■ WORK INSTRUCTION ■
Reproduce the data below line by line, from its first line to the line with "(((s.startKept kind n).startRegs", both included, and nothing past that point.

[DATA FOR THE TASK Boundary: Start]

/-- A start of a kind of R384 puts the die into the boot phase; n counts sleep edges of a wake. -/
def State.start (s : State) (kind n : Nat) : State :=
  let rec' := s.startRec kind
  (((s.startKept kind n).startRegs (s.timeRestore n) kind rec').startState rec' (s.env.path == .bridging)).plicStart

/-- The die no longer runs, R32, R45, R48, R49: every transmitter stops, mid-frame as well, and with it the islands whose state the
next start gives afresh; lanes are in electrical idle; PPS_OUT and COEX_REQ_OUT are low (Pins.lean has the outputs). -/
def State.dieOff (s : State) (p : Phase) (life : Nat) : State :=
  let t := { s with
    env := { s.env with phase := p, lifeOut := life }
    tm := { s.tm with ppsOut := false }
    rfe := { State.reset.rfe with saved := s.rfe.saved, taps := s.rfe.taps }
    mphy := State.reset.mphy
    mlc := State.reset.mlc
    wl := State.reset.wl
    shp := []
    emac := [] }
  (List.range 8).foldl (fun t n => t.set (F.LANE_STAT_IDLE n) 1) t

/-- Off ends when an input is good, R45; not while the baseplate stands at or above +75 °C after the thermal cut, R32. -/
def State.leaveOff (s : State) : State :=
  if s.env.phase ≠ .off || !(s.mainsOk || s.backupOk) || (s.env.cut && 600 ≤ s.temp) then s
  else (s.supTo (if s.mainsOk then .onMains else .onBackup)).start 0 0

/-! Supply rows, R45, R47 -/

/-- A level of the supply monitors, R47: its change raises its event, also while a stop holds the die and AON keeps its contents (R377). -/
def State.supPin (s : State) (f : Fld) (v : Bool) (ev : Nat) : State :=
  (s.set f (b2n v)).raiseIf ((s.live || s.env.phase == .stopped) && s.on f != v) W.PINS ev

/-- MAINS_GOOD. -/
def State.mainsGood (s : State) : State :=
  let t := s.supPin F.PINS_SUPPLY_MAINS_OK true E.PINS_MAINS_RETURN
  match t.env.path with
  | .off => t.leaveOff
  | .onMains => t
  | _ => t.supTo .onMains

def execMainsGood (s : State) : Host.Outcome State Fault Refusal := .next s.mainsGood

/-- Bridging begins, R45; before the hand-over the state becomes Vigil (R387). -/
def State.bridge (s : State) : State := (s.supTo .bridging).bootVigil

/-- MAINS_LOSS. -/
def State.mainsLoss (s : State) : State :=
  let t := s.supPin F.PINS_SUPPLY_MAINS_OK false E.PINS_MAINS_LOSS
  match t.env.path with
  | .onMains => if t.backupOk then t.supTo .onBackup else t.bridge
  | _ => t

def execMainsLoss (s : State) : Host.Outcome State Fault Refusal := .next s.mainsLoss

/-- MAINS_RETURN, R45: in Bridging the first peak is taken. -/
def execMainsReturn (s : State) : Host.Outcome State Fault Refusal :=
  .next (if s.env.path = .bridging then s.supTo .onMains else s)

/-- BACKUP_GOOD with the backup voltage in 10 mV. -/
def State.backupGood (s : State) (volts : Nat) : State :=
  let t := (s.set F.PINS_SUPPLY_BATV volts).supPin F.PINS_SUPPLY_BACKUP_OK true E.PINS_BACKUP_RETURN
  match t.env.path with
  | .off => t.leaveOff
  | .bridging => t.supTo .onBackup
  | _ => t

[DATA FOR THE TASK Boundary: End]

■ WRITTEN REPLY ■
/-- A start of a kind of R384 puts the die into the boot phase; n counts sleep edges of a wake. -/
def State.start (s : State) (kind n : Nat) : State :=
  let rec' := s.startRec kind
  (((s.startKept kind n).startRegs (s.timeRestore n) kind rec').startState rec' (s.env.path == .bridging)).plicStart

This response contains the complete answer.